AFC Newbiggin
- Full name: AFC Newbiggin
- Founded: 2011; 15 years ago
- Ground: Newbiggin Sports Centre
- Chairman: John Messenger
- Manager: Simon Wilson
- League: Northern League Division Two
- 2025–26: Northern League Division Two, 12th of 22
| Home colours |

= A.F.C. Newbiggin =

English football club

AFC Newbiggin are a football club based in Newbiggin-by-the-Sea, England. They are currently members of the .

==History==
Previous clubs from the north-east town of Newbiggin were, Newbiggin Colliery Welfare FC and Newbiggin Central Welfare FC dating back to 1911, with Central Welfare having folded at the end of the 2004-05 Northern Alliance League season.

AFC Newbiggin were founded in 2011 to fill the gap following Central Welfare's collapse, and joined the North Northumberland League and then the Division Two of the Northern Alliance in 2013.

The club’s first season in the Northern Alliance saw AFC Newbiggin miss out on the Division Two Championship on the final day, finishing runners-up two points behind champions Blyth Isabella.

The 2013-14 season also saw the team win the Northumberland Minor Cup for the first time beating North Shields Athletic 3-0 in the final.

Success followed in season 2014-15 when finishing runners-up in Division One seven points behind champions Percy Main Amateurs gaining promotion to the Premier Division for the first time.

In 2017 AFC Newbiggin created a reserve side that were placed in the North Northumberland League Division One, which in their first season finished runners-up.

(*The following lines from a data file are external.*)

theorem Quiet.setNear (s : State) (t : Thread) (l : List SWrite) : Quiet s (s.setNear t { s.near t with sregs := l }) := by
  by_cases hf : ∃ d n p, t.loc = .fw d n p
  · obtain ⟨d, n, p, h⟩ := hf
    rw [near_fw s t d n p h]
    unfold State.setNear
    rw [h]
    refine ⟨rfl, rfl, fun _ => rfl, fun d' n' => fwBut_setFw s _ d' n' ?_⟩
    have := s.fwcore_key d n
    simp only [FwCore.withStore, FwCore.localStore, fwBut, this]
  · have hf' : ∀ d n p, t.loc ≠ .fw d n p := fun d n p h => hf ⟨d, n, p, h⟩
    rw [near_task s t hf']
    unfold State.setNear
    split
    · rename_i d n p h
      exact absurd h (hf' d n p)
    · refine ⟨rfl, rfl, fun n => ?_, fun _ _ => rfl⟩
      refine (congrArg coreBut (s.core_modCore t.coreId n
        (fun c => c.withStore { (s.core t.coreId).localStore with sregs := l }) fun _ => rfl)).trans ?_
      split
      · rename_i h
        rw [h]
        rfl
      · rfl

theorem Quiet.consume (t : Thread) (s : State) (srcs : List Reg) : Quiet s (consume t s srcs) := by
  unfold Machine.consume
  induction srcs generalizing s with
  | nil => exact Quiet.refl s
  | cons r rs ih =>
    rw [List.foldl_cons]
    refine Quiet.trans ?_ (ih _)
    split
    · exact Quiet.modCore _ _ _ fun _ => rfl
    · exact Quiet.refl s

theorem Quiet.writeReg (t : Thread) (s : State) (w : BitVec 2) (d : Reg) (v : Word) : Quiet s (writeReg t s w d v).2 := by
  unfold Machine.writeReg
  split
  · split
    · exact Quiet.modCore s _ (fun c => c.fillInbox t.lastPhase (portDir d).opposite v) fun _ => rfl
    · exact Quiet.refl s
  · split
    · exact Quiet.setNear _ _ _
    · exact Quiet.refl s

/-- The thread after a destination is written: only its registers can differ. -/
theorem writeReg_thread (t : Thread) (s : State) (w : BitVec 2) (d : Reg) (v : Word) :
    (writeReg t s w d v).1 = if isPort d || isShared d then t else { t with c := t.c.setReg d v } := by
  unfold writeReg
  by_cases h1 : isPort d = true
  · simp only [h1, if_true, Bool.true_or]; split <;> rfl
  · by_cases h2 : isShared d = true
    · simp [h1, h2]
    · simp [h1, h2]

theorem Quiet.finish (t : Thread) (s : State) (w : BitVec 2) (srcs : List Reg) (d : Reg) (v : Word) :
    Quiet s (finish t s w srcs d v).2 := Quiet.trans (Quiet.consume t s srcs) (Quiet.writeReg t _ w d v)

/-- The thread after a scalar result: the destination, the last-result file and the pc (R78). -/
theorem finish_thread (t : Thread) (s : State) (w : BitVec 2) (srcs : List Reg) (d : Reg) (v : Word) :
    (finish t s w srcs d v).1 =
      { t with c := (if isPort d || isShared d then t.c else t.c.setReg d v).pushQ v, pc := t.pc + 4#64, wait := none,
               taken := [] } := by
  have h := writeReg_thread t (consume t s srcs) w d v
  show (({ (writeReg t (consume t s srcs) w d v).1 with
    c := (writeReg t (consume t s srcs) w d v).1.c.pushQ v } : Thread)).advance = _
  rw [h]
  split <;> rfl

/-- The stores next to a thread after they were replaced. -/
theorem near_setNear (s : State) (t u : Thread) (l : LocalStore) (hu : u.loc = t.loc) :
    ((s.setNear t l).near u).sregs = l.sregs := by
  by_cases hf : ∃ d n p, t.loc = .fw d n p
  · obtain ⟨d, n, p, h⟩ := hf
    rw [near_fw _ u d n p (hu.trans h)]
    unfold State.setNear
    rw [h]
    simp only [State.fwcore_setFw]
    have : ((s.fwcore d n).withStore l).die = d ∧ ((s.fwcore d n).withStore l).n = n := s.fwcore_key d n
    rw [if_pos this]
    rfl
  · have hf' : ∀ d n p, t.loc ≠ .fw d n p := fun d n p h => hf ⟨d, n, p, h⟩
    rw [near_task _ u (fun d n p h => hf' d n p (hu ▸ h))]
    have hc : u.coreId = t.coreId := by simp [Thread.coreId, Thread.core?, hu]
    unfold State.setNear
    split
    · rename_i d n p h
      exact absurd h (hf' d n p)
    · rw [hc, s.core_modCore t.coreId _ (fun c => c.withStore l) (fun _ => rfl), if_pos rfl]
      rfl

/-! ### What a destination holds -/

theorem isPort_iff (d : Reg) : isPort d = true ↔ 42 ≤ d.toNat ∧ d.toNat ≤ 45 := by simp [isPort]
theorem isShared_iff (d : Reg) : isShared d = true ↔ d = 46#6 ∨ d = 47#6 := by simp [isShared]

@[simp] theorem sCurrent_sChange (h : List SWrite) (now n : Nat) (v : Word) (f : Bool) :
    sCurrent (sChange h now n v f) n = (v, f) := by
  simp [sCurrent, sChange]

theorem inboxVal_fillInbox (c : Core) (p : Nat) (d : Dir) (v : Word) : (c.fillInbox p d v).inboxVal p d = some v := by
  simp [Core.inboxVal, Core.fillInbox]

theorem portTarget_quiet (t : Thread) (s s' : State) (h : Quiet s s') (r : Reg) : s'.portTarget t r = s.portTarget t r := by
  unfold State.portTarget State.owns
  have : ∀ n, (s'.core n).owner = (s.core n).owner := fun n =>
    (congrArg Core.owner (h.cores n) : (coreBut (s'.core n)).owner = (coreBut (s.core n)).owner)
  simp only [this]

/-- What a destination holds after a result was written (R45, R78, R84, R86). -/
theorem finish_holds (t : Thread) (s : State) (w : BitVec 2) (srcs : List Reg) (d : Reg) (v : Word)
    (hd : WellFormed.dest d = true) : Holds t s w d v (finish t s w srcs d v).1 (finish t s w srcs d v).2 := by
  rw [finish_thread]
  unfold Holds
  by_cases h0 : d = 0#6
  · subst h0; simp [isPort, isShared]
  · rw [if_neg h0]
    by_cases hp : isPort d = true
    · rw [if_pos hp]
      intro n hn
      have ht : (consume t s srcs).portTarget t d = some n := by
        rw [portTarget_quiet t _ _ (Quiet.consume t s srcs)]; exact hn
      have : (finish t s w srcs d v).2
          = (consume t s srcs).modCore n fun c => c.fillInbox t.lastPhase (portDir d).opposite v := by
        unfold finish writeResult writeReg
        rw [if_pos hp, ht]
      rw [this, State.core_modCore _ _ _ (fun c => c.fillInbox t.lastPhase (portDir d).opposite v) (fun _ => rfl), if_pos rfl]
      exact inboxVal_fillInbox _ _ _ _
    · rw [if_neg hp]
      by_cases hs : isShared d = true
      · rw [if_pos hs]
        have he : (finish t s w srcs d v).2 = (consume t s srcs).setNear t { (consume t s srcs).near t with
            sregs := sChange ((consume t s srcs).near t).sregs (consume t s srcs).now (sReg w d) v true } := by
          unfold finish writeResult writeReg
          rw [if_neg hp, if_pos hs]
        rw [he]
        rw [near_setNear]
        · simp
        · rfl
      · rw [if_neg hs]
        have hlt : d.toNat < 40 := by
          simp only [WellFormed.dest, Bool.or_eq_true, Bool.and_eq_true, decide_eq_true_eq] at hd
          have h1 : d ≠ 46#6 ∧ d ≠ 47#6 := by simpa [isShared] using hs
          have h2 : ¬ (42 ≤ d.toNat ∧ d.toNat ≤ 45) := fun e => hp ((isPort_iff d).2 e)
          have h3 : d.toNat ≠ 46 := fun e => h1.1 (BitVec.eq_of_toNat_eq e)
          have h4 : d.toNat ≠ 47 := fun e => h1.2 (BitVec.eq_of_toNat_eq e)
          omega
        simp only [hp, hs, Bool.or_self, Bool.false_eq_true, if_false]
        refine ⟨?_, ?_⟩
        · have := Ctx.reg_setReg t.c d v h0 hlt
          rw [Ctx.reg_eq _ _ h0 hlt] at this ⊢
          exact this
        · have := Ctx.isFull_setReg t.c d v h0
          exact this

/-! ### The frame of an instruction that touches registers alone -/

/-- What a body that answers a runnable thread in its place, with its CSRs and a state changed only in s registers and inboxes, does
through `issue`. -/
theorem issue_registers {i : Instr} {s s2 : State} {t u : Thread} {body : Thread → State → Done} (h : Clear i s t)
    (hb : body (chargedThread i t s) (chargedState i t s) = .ok (u, s2)) (hq : Quiet (chargedState i t s) s2)
    (hu : u.run = .runnable ∧ u.tid = t.tid ∧ u.loc = t.loc ∧ u.ctx = t.ctx)
    (hc : csrsBut u.csr = csrsBut (chargedThread i t s).csr) :
    issue i body s = .next (s2.setThread u) ∧ RegisterFrame s t (s2.setThread u) u := by
  refine ⟨?_, ?_⟩
  · rw [issue_next h hb, State.settle_runnable _ _ hu.1]
  · have hcur := s.current_tid t h.slot
    have hth : (chargedState i t s).threads = s.threads ∨ t.handler ≠ none := by
      by_cases hh : t.handler = none
      · left; unfold chargedState; rw [s.chargeFor_task t _ hh]
      · right; exact hh
    have hfound : ∃ v, s2.thread? t.tid = some v := by
      have h1 : s2.thread? t.tid = (chargedState i t s).thread? t.tid := by unfold State.thread?; rw [hq.threads]
      rw [h1]
      unfold chargedState State.chargeFor
      split
      · unfold State.bill
        split
        · rename_i w hw
          have hset : ∀ v : Thread, v.tid = w.tid → ∃ z, (s.setThread v).thread? t.tid = some z := by
            intro v hv
            by_cases he : v.tid = t.tid
            · exact ⟨v, s.thread?_setThread t v t.tid hcur he⟩
            · exact ⟨t, (s.thread?_setThread_ne v t.tid he).trans hcur⟩
          obtain ⟨z, hz⟩ := hset (w.pay (issueCost i)) rfl
          refine ⟨z, ?_⟩
          split
          · have : ∀ (x : State) (a b c d : Nat), (x.jobWrite a b c d).thread? t.tid = x.thread? t.tid := by
              intro x a b c d; unfold State.thread?; rw [State.jobWrite_threads]
            rw [this]; exact hz
          · exact hz
        · exact ⟨t, hcur⟩
      · exact ⟨t, hcur⟩
    obtain ⟨v, hv⟩ := hfound
    refine ⟨s2.thread?_setThread v u t.tid hv hu.2.1, ⟨hu.2.2.1, hu.2.2.2, hu.2.1⟩, hu.1, ?_, ?_, ?_, ?_, ?_⟩
    · rw [hc, chargedThread_csrsBut]
    · intro hh n hn
      rw [s2.thread?_setThread_ne u n (by rw [hu.2.1]; exact fun e => hn e.symm)]
      have hs : chargedState i t s = s := s.chargeFor_task t _ hh
      unfold State.thread?
      rw [hq.threads, hs]
    · intro hh
      have hs : chargedState i t s = s := s.chargeFor_task t _ hh
      have := hq.rest
      rw [hs] at this
      exact this
    · intro n
      have := hq.cores n
      rw [charged_core] at this
      exact this
    · intro d n
      have := hq.fwcores d n
      unfold chargedState at this
      rw [State.chargeFor_fwcore] at this
      exact this

/-- Everything a scalar-result instruction does when its operands can be read and written (R45, R78, R98, R114). -/
theorem issue_scalarOp {i : Instr} {s : State} {t : Thread} {w : BitVec 2} {srcs : List Reg} {d : Reg}
    {f : (Reg → Word) → Word} (h : Clear i s t) (hr : Readable t s w srcs [d]) (hd : WellFormed.dest d = true) :
    ∃ s' u, issue i (scalarOp w srcs d f) s = .next s' ∧ RegisterFrame s t s' u ∧ u.pc = t.pc + 4#64
      ∧ u.c.q0 = f (srcVal t s w) ∧ u.c.q1 = t.c.q0 ∧ Holds t s w d (f (srcVal t s w)) u s' ∧ othersKept t u d := by
  have hv : srcVal (chargedThread i t s) (chargedState i t s) w = srcVal t s w := funext fun r => charged_srcVal i t s w r
  have hb : scalarOp w srcs d f (chargedThread i t s) (chargedState i t s)
      = .ok (finish (chargedThread i t s) (chargedState i t s) w srcs d (f (srcVal t s w))) := by
    unfold scalarOp
    rw [ready_charged hr, hv]
  have hf := finish_thread (chargedThread i t s) (chargedState i t s) w srcs d (f (srcVal t s w))
  have hq := Quiet.finish (chargedThread i t s) (chargedState i t s) w srcs d (f (srcVal t s w))
  have hh := finish_holds (chargedThread i t s) (chargedState i t s) w srcs d (f (srcVal t s w)) hd
  generalize finish (chargedThread i t s) (chargedState i t s) w srcs d (f (srcVal t s w)) = p at hb hf hq hh
  obtain ⟨u, s2⟩ := p
  simp only at hf hq hh
  obtain ⟨he, hfr⟩ := issue_registers h hb hq
    (by rw [hf]; exact ⟨by simp [(s.current_eq t h.slot).2.1], by simp, by simp, by simp⟩) (by rw [hf])
  refine ⟨_, _, he, hfr, ?_, ?_, ?_, ?_, ?_⟩
  · rw [hf]; simp
  · rw [hf]; simp
  · rw [hf]; simp; split <;> simp
  · unfold Holds at hh ⊢
    simp only [chargedThread_c, charged_portTarget, chargedThread_lastPhase] at hh
    exact hh
  · rw [hf]
    simp only [chargedThread_c]
    refine ⟨?_, ?_⟩
    · intro r hrd hr40
      split
      · refine ⟨?_, rfl⟩
        by_cases h0 : r = 0#6
        · subst h0; rfl
        · rw [Ctx.reg_eq _ _ h0 hr40, Ctx.reg_eq _ _ h0 hr40]; rfl
      · refine ⟨?_, ?_⟩
        · by_cases h0 : r = 0#6
          · subst h0; rfl
          · have := Ctx.reg_setReg_ne t.c d r (f (srcVal t s w)) (fun e => hrd e.symm)
            rw [Ctx.reg_eq _ _ h0 hr40] at this ⊢
            exact this
        · exact Ctx.isFull_setReg_ne t.c d r (f (srcVal t s w)) (fun e => hrd e.symm)
    · split <;> simp

end Sys2Proof.Machine
end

The 2018 season proved difficult for the club, the first team found difficulty in recruitment with several players from the previous season moving on to clubs playing at higher levels, the decision was made to resign from the Northern Alliance but continue with the reserve side in the North Northumberland League for 2018-19.

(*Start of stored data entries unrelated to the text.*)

-- ==== Sys2Proof/Tests/Slice0.lean ====
section
/-! SUPPORT. The model's own tests: words written out from the encoding tables decode to the instructions they stand for, ill-formed
terms are refused, and for every statement that has hypotheses a concrete state and operands meet them. -/

set_option Elab.async false
set_option linter.unusedVariables false

namespace Sys2Proof.Tests

open Sys2Proof Sys2Proof.Machine Sys2Proof.Safety Sys2Proof.Claims

/-! ## What the proofs share -/

theorem noneAll {α : Type} {o : Option α} {P : α → Prop} (h : o.isNone = true) : ∀ x, o = some x → P x := by
  intro x e; rw [e] at h; cases h
theorem someAll {α : Type} {o : Option α} {P : α → Prop} (v : α) (h : o = some v) (p : P v) : ∀ x, o = some x → P x := by
  intro x e; rw [h] at e; cases e; exact p
def isSaving : Run → Bool
  | .saving .. => true
  | _ => false
theorem okOf {x : Xlate} (h : (match x with | .ok _ _ => true | _ => false) = true) : ∃ pa leaf, x = .ok pa leaf := by
  cases x with
  | ok pa leaf => exact ⟨pa, leaf, rfl⟩
  | page _ => cases h
  | access => cases h
  | ue => cases h
  | asleep => cases h
def okIs (x : Except WalkStop (Word × Nat)) (v : Word × Nat) : Bool := match x with | .ok w => w == v | .error _ => false
theorem okEq {x : Except WalkStop (Word × Nat)} {v : Word × Nat} (h : okIs x v = true) : x = .ok v := by
  cases x with
  | ok w => rw [eq_of_beq (by simpa [okIs] using h : (w == v) = true)]
  | error _ => cases h
theorem errEq {x : Except WalkStop (Word × Nat)} {v : WalkStop} (h : (match x with | .error w => decide (w = v) | .ok _ => false) = true) :
    x = .error v := by
  cases x with
  | ok w => cases h
  | error w => rw [of_decide_eq_true h]
theorem gensSmall (g : List (Nat × Nat)) (h : (g.all fun p => decide (p.2 < 2 ^ 24)) = true) : ∀ i, lookupD g i 0 < 2 ^ 24 := by
  intro i
  unfold lookupD
  cases hf : g.find? (fun p => p.1 == i) with
  | none => simp
  | some p => simpa using List.all_eq_true.1 h p (List.mem_of_find?_eq_some hf)
theorem clearOf {i : Instr} {s : State} {t : Thread} (h : s.current = some t)
    (c : i.wf = true ∧ illegalHere i t = false ∧ (t.handler.isSome = true → barred i = false) ∧ unprivileged i t = false
      ∧ (t.csr.pfx = true → takesPrefix i = true ∧ rejectsFmts i t.csr.latch = false) ∧ ∀ h, t.handler = some h → h.issues < 256) :
    Clear i s t :=
  ⟨h, c.1, c.2.1, c.2.2.1, c.2.2.2.1, c.2.2.2.2.1, c.2.2.2.2.2⟩
theorem readableOf {t : Thread} {s : State} {w : BitVec 2} {srcs dst : List Reg}
    (h : (∀ r ∈ srcs ++ dst, isPort r = true → (s.portTarget t r).isSome = true) ∧ (∀ r ∈ srcs, ∀ u ∈ t.c.ue, u.1 ≠ r.toNat)
      ∧ (∀ r ∈ srcs, srcFull t s w r = true) ∧ ∀ d ∈ dst, destBusy t s d = false) : Readable t s w srcs dst :=
  ⟨h.1, h.2.1, h.2.2.1, h.2.2.2⟩
theorem awaitsOf {p : Pending} {t : Thread} {s : State} {w : Wake} (h : s.thread? t.tid = some t) (r : t.run = .out w p)
    (c : w.win = 0#2 ∧ t.phase?.isSome = true ∧ s.quiesce = none ∧ t.migTarget = none ∧ t.request = none) : Awaits p t s :=
  ⟨h, ⟨w, r, c.1⟩, c.2.1, c.2.2.1, c.2.2.2.1, c.2.2.2.2⟩
theorem inPartOf {cl : Nat} {e : Engine} {o : ArrRec} {t : Thread} {s : State} (h : s.thread? e.holder = some t)
    (c : s.engine? cl e.idx = some e ∧ e.nextOp = some o ∧ t.waitsIn o = true ∧ e.tUE = [] ∧ e.aUE = []) : InPart cl e o t s :=
  ⟨c.1, c.2.1, h, c.2.2.1, c.2.2.2.1, c.2.2.2.2⟩
theorem noStoreBefore {s : State} {unit num : Nat}
    (h : (s.stores.isEmpty && s.threads.all fun u => (u.run.pending.bind (·.storeAt)).isNone) = true) :
    ∀ pa, s.storeBefore unit pa num = false := by
  intro pa
  obtain ⟨h1, h2⟩ := Bool.and_eq_true_iff.1 h
  unfold State.storeBefore
  rw [List.isEmpty_iff.1 h1, List.any_nil, Bool.false_or, List.any_eq_false]
  intro u hu
  have hn := List.all_eq_true.1 h2 u hu
  rw [Option.isNone_iff_eq_none] at hn
  simp only [hn, Bool.and_false, Bool.false_eq_true, not_false_eq_true]
theorem notOwned {s : State} {func ctx : Nat} (h : ((s.job? ctx).all fun j => j.func != func) = true) : ¬ Owned func ctx s := by
  rintro ⟨j, hj, rfl⟩
  simp [hj] at h
theorem noneOwned {s : State} {l : List Machine.Stream} {n func : Nat}
    (h : (l.all fun k => k.n != n || (s.job? k.ctx).all fun j => j.func != func) = true) :
    ∀ k, k ∈ l → k.n = n → ¬ Owned func k.ctx s := by
  intro k hk e
  have := List.all_eq_true.1 h k hk
  exact notOwned (by simpa [e] using this)
theorem pagesMeet (s : State) (ctx : Nat) (need : Need) (f : Nat → Bool) (l : List Nat)
    (h : (l.all fun va => match s.xlate ctx none need va with | .ok pa _ => f pa | _ => false) = true) :
    ∀ va ∈ l, ∃ pa leaf, s.xlate ctx none need va = .ok pa leaf ∧ f pa = true := by
  intro va hv
  have := List.all_eq_true.1 h va hv
  split at this
  · exact ⟨_, _, by assumption, this⟩
  · cases this
theorem tablesApart_root (s : State) (ctx : Nat) (spots vas : List Nat) (j : Job)
    (ht : (s.tlb.all fun e => e.place != .walk 128 0) = true) (hj : s.job? ctx = some j)
    (hb : (BitVec.ofNat 64 (Memory.read s.mem j.root 8)).getLsbD 1 = true)
    (hs : (spots.all fun p => decide (j.root + 8 ≤ p ∨ p + 64 ≤ j.root)) = true) (hv : (vas.all fun va => decide (va < 2 ^ 35)) = true) :
    TablesApart s ctx spots vas := by
  intro m hm va hva
  refine leaf_root s m ctx va j ht hj (by simpa using List.all_eq_true.1 hv va hva) hb fun i hi => hm _ fun p hp => ?_
  have := List.all_eq_true.1 hs p hp
  simp only [decide_eq_true_eq] at this
  omega
theorem frameAt_root (s : State) (ctx va n : Nat) (j : Job) (ht : (s.tlb.all fun e => e.place != .walk 128 0) = true)
    (hj : s.job? ctx = some j)
    (hb : (BitVec.ofNat 64 (Memory.read s.mem j.root 8)).getLsbD 1 = true) (hr : va + n ≤ j.root ∨ j.root + 8 ≤ va) (hv : va + n < 2 ^ 35)
    (hw : okIs (s.leaf [] 128 ctx 0) (0x1F#64, 0) = true) : FrameAt s ctx va va n := by
  intro m hm i hi
  have hz : ∀ a, a < 2 ^ 35 → s.leaf [] 128 ctx a = .ok (0x1F#64, 0) := by
    intro a ha
    rw [← okEq hw]
    have hi : a / 2 ^ levelShift 0 % levelEntries 0 = 0 / 2 ^ levelShift 0 % levelEntries 0 := by
      rw [show levelShift 0 = 35 from rfl, Nat.div_eq_of_lt ha, Nat.zero_div]
    have hi0 : 0 / 2 ^ levelShift 0 % levelEntries 0 = 0 := rfl
    rw [hi0] at hi
    have hc := fun v => cachedAt_walk s 128 0 ctx v ht
    unfold State.leaf
    rw [hj, cachedAt_none, cachedAt_none]
    unfold State.walkFrom State.peek
    simp only [hc, hi, hi0, Nat.mul_zero, Nat.add_zero, hb, if_true]
  unfold State.jobPhys
  rw [leaf_root s m ctx (va + i) j ht hj (by omega) hb fun k hk => hm _ (by omega), hz (va + i) (by omega)]
  simp only [underLeaf, show entryField 0x1F#64 16 32 = 0 from rfl, show levelShift 0 = 35 from rfl, Nat.zero_mul, Nat.zero_add,
    Nat.mod_eq_of_lt (show va + i < 2 ^ 35 by omega)]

At the beginning of the 2019-20 season the reserve side became the first team and rejoined the Northern Alliance being placed in Division Two, however after playing seventeen games the season was curtailed due to the Coronavirus Pandemic.

The following season 2020-21 only ten games were played but promotion was achieved via the Points Per Game ruling after a second successive campaign hit by Covid 19.

In the 2021-22 season, the club gained promotion from Division One after a 3rd place finish behind Newcastle Independent and Cramlington United, further success was gained by winning the Northumberland Minor Cup for a second time beating Newcastle North End 12-11 on penalties after the game finished 1-1.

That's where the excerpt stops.